Update FAQ with text stuff (#1500)

mfeurer · eddiebergman · commit 09c4d2260673 · 2022-08-18T20:08:49.000+02:00
* Update FAQ with text stuff

* Take suggestions into account
diff --git a/doc/faq.rst b/doc/faq.rst
@@ -31,26 +31,30 @@ General
     Optionally, you can measure the ability of this fitted model to generalize to unseen data by
     providing an optional testing pair (X_test/Y_test). For further details, please refer to the
     Example :ref:`sphx_glr_examples_40_advanced_example_pandas_train_test.py`.

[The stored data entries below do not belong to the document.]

/-! ### Events that are due -/

/-- What a die must do before its next cycle: windows that end, samples that lapse. -/
def dieMust (s : State) (d : Nat) : List Due :=
  (([0, 1, 2].filter (windowDue s d)).map (Due.reliabilityWindow d)) ++
  (((s.die d).auds.filter fun e => auditLapsed s d e.2).map fun e => Due.auditReplayTimeout d e.1)
/-- What a core must do before its next cycle: what is complete in the array and the sort array goes before what starts there (R215);
a fault whose threads have parked is posted, where its queue takes it (R257, R403). -/
def coreMust (s : State) (c : Nat) : List Due :=
  let x := s.ctx c
  let now := nowOf s c
  let mm := if (match mmNext x with | some i => (x.mq[i]?).any fun q => mmStart x q ≤ now | none => false) then [Due.arrayEntryStart c] else []
  let so := if (match sortNext x.sort with | some i => (x.sort.queue[i]?).any fun q => sortStart x.sort q ≤ now | none => false)
    then [Due.sortCmdStart c] else []
  let done := (if (mmDue s c true).isSome then [Due.matrixOpComplete c] else []) ++ (if (mmDue s c false).isSome then [Due.accInstrComplete c] else []) ++
    (if (x.sort.queue.head?.bind sortDone).any (· ≤ now) then [Due.sortCmdComplete c] else [])
  let timers := x.threads.filterMap fun e => match e.2.blk with
    | .sleep 0 => some (Due.sleepExpiry c e.1)
    | _ => none
  let spans := ((liveUnits s c).filter (spanDue s c)).map fun u => Due.issueSpanAge c u
  let old := ((s.core c).l1.filter fun l => l.left == 0).map fun l => Due.l1LineExpiry c l.world l.va
  let far := if agesFar s c then ((s.die (dieOf c)).far.filter fun l => l.left == 0).map fun l => Due.farLineExpiry (dieOf c) l.world l.va else []
  let die := if agesFar s c then dieMust s (dieOf c) else []
  let posts := if postDue s c then [Due.faultRecordPost c] else []
  if done.isEmpty then mm ++ so ++ timers ++ spans ++ old ++ far ++ die ++ posts else done ++ posts
/-- Events of a core that may come next, beside those. -/
def coreMay (s : State) (c : Nat) : List Due :=
  let k := s.core c
  let x := k.ctx
  let on := fun (b : Bool) (d : Due) => if b then [d] else []
  (x.ops.filter (opReady s c)).map (fun o => if o.cls == .stores then Due.storeHeldAtHome c o.id else Due.loadComplete c o.id) ++
  (x.ops.filterMap fun o => match o.body with | .flush _ _ => if o.done then none else some (Due.flushComplete c o.id) | _ => none) ++
  ((x.copies.filter (copyReady s c)).flatMap fun q => [Due.copyComplete c q.id, Due.copyFail c q.id]) ++
  (x.threads.filterMap fun e => match e.2.blk with | .moving _ _ _ _ a => if a < nowOf s c && canMove s c e.1 then some (Due.tokenMoveOnJoin c e.1) else none | _ => none) ++
  (x.threads.filterMap fun e => if e.2.park.isNone && isInstrAddr e.2.pc then some (Due.fetchLineFill c e.2.pc) else none) ++
  (k.l1.map fun l => Due.l1LineExpiry c l.world l.va) ++
  on (placeDue s c) (.threadPlace c) ++
  ((x.evicted.filter fun e => restoreDue s c e.1).map fun e => Due.unitRestore c e.1) ++
  on (spawnDue s c) (.spawnBlockPlace c) ++ on (wantsSteal s c) (.stealRequest c) ++
  on (!(askers s c).isEmpty && k.steal.unacked.isNone) (.stealAnswer c) ++ on k.steal.answer.isSome (.stealAck c) ++
  on (k.steal.wait.any (· ≤ nowOf s c)) (.stealBackoffExpiry c) ++ 
  on (saveReady s c) (.cxswSave c) ++ on k.cxsw.restore (.cxswRestore c)
/-- A core takes its next cycle once every core of its die has come as far: they run on one clock (R327). -/
def cycleDue (s : State) (c : Nat) : Bool :=
  s.cores.all fun e => dieOf e.1 != dieOf c || (nowOf s c ≤ e.2.ccnt.toNat && (coreMust s e.1).isEmpty)
def coreDues (s : State) (c : Nat) : List Due :=
  coreMust s c ++ (if cycleDue s c then [Due.schedulerCycle c] else []) ++ coreMay s c
/-- Granules that a scrubber reaches next. -/
def scrubNext (s : State) : List Nat := s.scrub.map (·.2) ++ (s.bark.filter (·.2.scrub)).map (·.1)
/-- Latencies for a capture unit's cycle: whichever completed. -/
def someValues (s : State) : List Word := (List.range (Config.choose s.tick 13 % 65)).map fun i => s.free (2 ^ 59 + i)
/-- Events of the package. -/
def packageDues (s : State) : List Due :=
  ((s.paths.filter fun e => e.2.busy).map fun e => Due.launchRecordRead e.1) ++
  ((s.worlds.filter fun e => launchDue s e.1).map fun e => Due.launchBlockPlace e.1) ++
  (s.cores.flatMap fun e => e.2.ctx.ops.flatMap fun o => if o.done then [] else
    (o.homes.filter fun h => h.pa.isSome && (s.l2? o.world h.va).isNone).map fun h => Due.l2MissFill o.world h.va) ++
  (s.tokens.filterMap fun e => if e.2.pending.any (passReady s) then some (Due.tokenPassCommit e.2.world e.2.base) else none) ++
  (s.ending.filterMap fun e => if endsReady s e.1 e.2.1 e.2.2.1 then some (Due.agentEndRights e.2.1 e.2.2.1 e.2.2.2) else none) ++
  (s.contribs.map fun e => Due.gateContributionArrival e.1 e.2) ++
  (s.gate.keys.flatMap fun a => (s.gate.keys.filter fun b => a < b && matches_ s a b).map fun b => Due.sessionMatch a b) ++
  (s.fab.remote.map Due.remoteRequestArrival) ++
  ((s.fab.timers.keys.filter fun n => lossDue s (n / 1024) (n % 1024)).map fun n => Due.deviceLossTimeout (n / 1024) (n % 1024)) ++
  ((s.bells.keys.filter (bellDue s)).map Due.coalesceDelayExpiry) ++
  s.walks.map Due.accessChecks ++ (if heartDue s then [Due.heartwoodWindow] else []) ++ (scrubNext s).map Due.scrubGranule ++
  (s.parts.flatMap fun e => ((List.range 128).filter fun u => match capUnit s e.1 u with
    | some (q, j) => (capOf s q j).st != 0
    | none => false).map fun u => Due.captureUnitCycle e.1 u) ++
  ([0, 1].flatMap fun d => (s.die d).auds.flatMap fun e =>
    if (auditCores s e.2).isEmpty then [] else [Due.auditReplay d e.1 true]) ++
  ([0, 1].flatMap fun d => (s.die d).far.map fun l => Due.farLineExpiry d l.world l.va)
/-- Exchanges whose timer has lapsed abort before anything else comes (R372). -/
def gateTimeouts (s : State) : List Due := (s.gate.filter fun e => gateExpired s e.2).map fun e => Due.gateTimeout e.1
def dues (s : State) : List Due :=
  if (gateTimeouts s).isEmpty then s.cores.keys.flatMap (coreDues s) ++ packageDues s else gateTimeouts s
/-- An event of the machine's own takes place. -/
def runDue : Due → State → Answer
  | .launchRecordRead p => execLaunchRecordRead p
  | .launchBlockPlace w => execLaunchBlockPlace w
  | .spawnBlockPlace c => execSpawnBlockPlace c
  | .threadPlace c => execThreadPlace c
  | .unitRestore c u => execUnitRestore c u
  | .stealRequest c => execStealRequest c
  | .stealAnswer c => execStealAnswer c
  | .stealAck c => execStealAck c
  | .stealBackoffExpiry c => execStealBackoffExpiry c
  | .schedulerCycle c => execSchedulerCycle c
  | .issueSpanAge c u => execIssueSpanAge c u
  | .fetchLineFill c va => execFetchLineFill c va
  | .loadComplete c o => execLoadComplete c o
  | .storeHeldAtHome c o => execStoreHeldAtHome c o
  | .flushComplete c o => execFlushComplete c o
  | .mwaitTimeout c t => execMwaitTimeout c t
  | .sleepExpiry c t => execSleepExpiry c t
  | .rwaitExpiry c t => execRwaitExpiry c t
  | .tokenMoveOnJoin c t => execTokenMoveOnJoin c t
  | .copyComplete c n => execCopyComplete c n
  | .copyFail c n => execCopyFail c n
  | .arrayEntryStart c => execArrayEntryStart c
  | .matrixOpComplete c => execMatrixOpComplete c
  | .accInstrComplete c => execAccInstrComplete c
  | .sortCmdStart c => execSortCmdStart c
  | .sortCmdComplete c => execSortCmdComplete c
  | .auditReplay d n e => execAuditReplay d n e
  | .auditReplayTimeout d n => execAuditReplayTimeout d n
  | .faultRecordPost c => execFaultRecordPost c
  | .rollback c u => execRollback c u
  | .worldAbort w x => execWorldAbort w x
  | .cxswSave c => execCxswSave c
  | .cxswRestore c => execCxswRestore c
  | .reliabilityWindow d m => fun s => execReliabilityWindow d m (crossed (s.die d).power m) s
  | .signatureRotate c => execSignatureRotate c
  | .l1LineExpiry c w va => execL1LineExpiry c w va
  | .farLineExpiry d w va => execFarLineExpiry d w va
  | .l2MissFill w va => execL2MissFill w va
  | .tokenPassCommit w b => execTokenPassCommit w b
  | .agentEndRights a w t => execAgentEndRights a w t
  | .sessionMatch a b => execSessionMatch a b
  | .gateContributionArrival r c => execGateContributionArrival r c
  | .gateTimeout r => execGateTimeout r
  | .remoteRequestArrival r => execRemoteRequestArrival r
  | .deviceLossTimeout p d => execDeviceLossTimeout p d
  | .coalesceDelayExpiry w => execCoalesceDelayExpiry w
  | .heartwoodWindow => execHeartwoodWindow
  | .scrubGranule g => execScrubGranule g
  | .captureUnitCycle p u => fun s => execCaptureUnitCycle p u (someValues s) s
  | .accessChecks b => execAccessChecks b
/-- One of the events that are due, whichever comes first; the clock of IO0 has moved on by then. -/
def pickDue (s : State) : Option Due :=
  match dues s with
  | [] => none
  | [d] => some d
  | l => l[Config.choose s.tick 0 % l.length]?
def passTime (s : State) : State := { s with ioclk := s.ioclk + Config.choose s.tick 1 }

-    Supported formats for these training and testing pairs are: np.ndarray,
-    pd.DataFrame, scipy.sparse.csr_matrix and python lists.
 
-    If your data contains categorical values (in the features or targets), autosklearn will automatically encode your
-    data using a `sklearn.preprocessing.LabelEncoder <https://scikit-learn.org/stable/modules/generated/sklearn.preprocessing.LabelEncoder.html>`_
-    for unidimensional data and a `sklearn.preprocessing.OrdinalEncoder <https://scikit-learn.org/stable/modules/generated/sklearn.preprocessing.OrdinalEncoder.html>`_
-    for multidimensional data.
-
-    Regarding the features, there are two methods to guide *auto-sklearn* to properly encode categorical columns:
+    Regarding the features, there are multiple things to consider:
 
     * Providing a X_train/X_test numpy array with the optional flag feat_type. For further details, you
       can check the Example :ref:`sphx_glr_examples_40_advanced_example_feature_types.py`.

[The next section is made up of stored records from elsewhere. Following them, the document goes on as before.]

-- ==== Sys2Proof/Machine/Dispatch.lean ====
section
/-!
DEFINITION. Dispatch: each instruction and each event to its meaning.
-/
namespace Sys2Proof.Machine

-    * You can provide a pandas DataFrame, with properly formatted columns. If a column has numerical
-      dtype, *auto-sklearn* will not encode it and it will be passed directly to scikit-learn. If the
-      column has a categorical/boolean class, it will be encoded. If the column is of any other type
-      (Object or Timeseries), an error will be raised. For further details on how to properly encode
-      your data, you can check the Pandas Example
-      `Working with categorical data <https://pandas.pydata.org/pandas-docs/stable/user_guide/categorical.html>`_).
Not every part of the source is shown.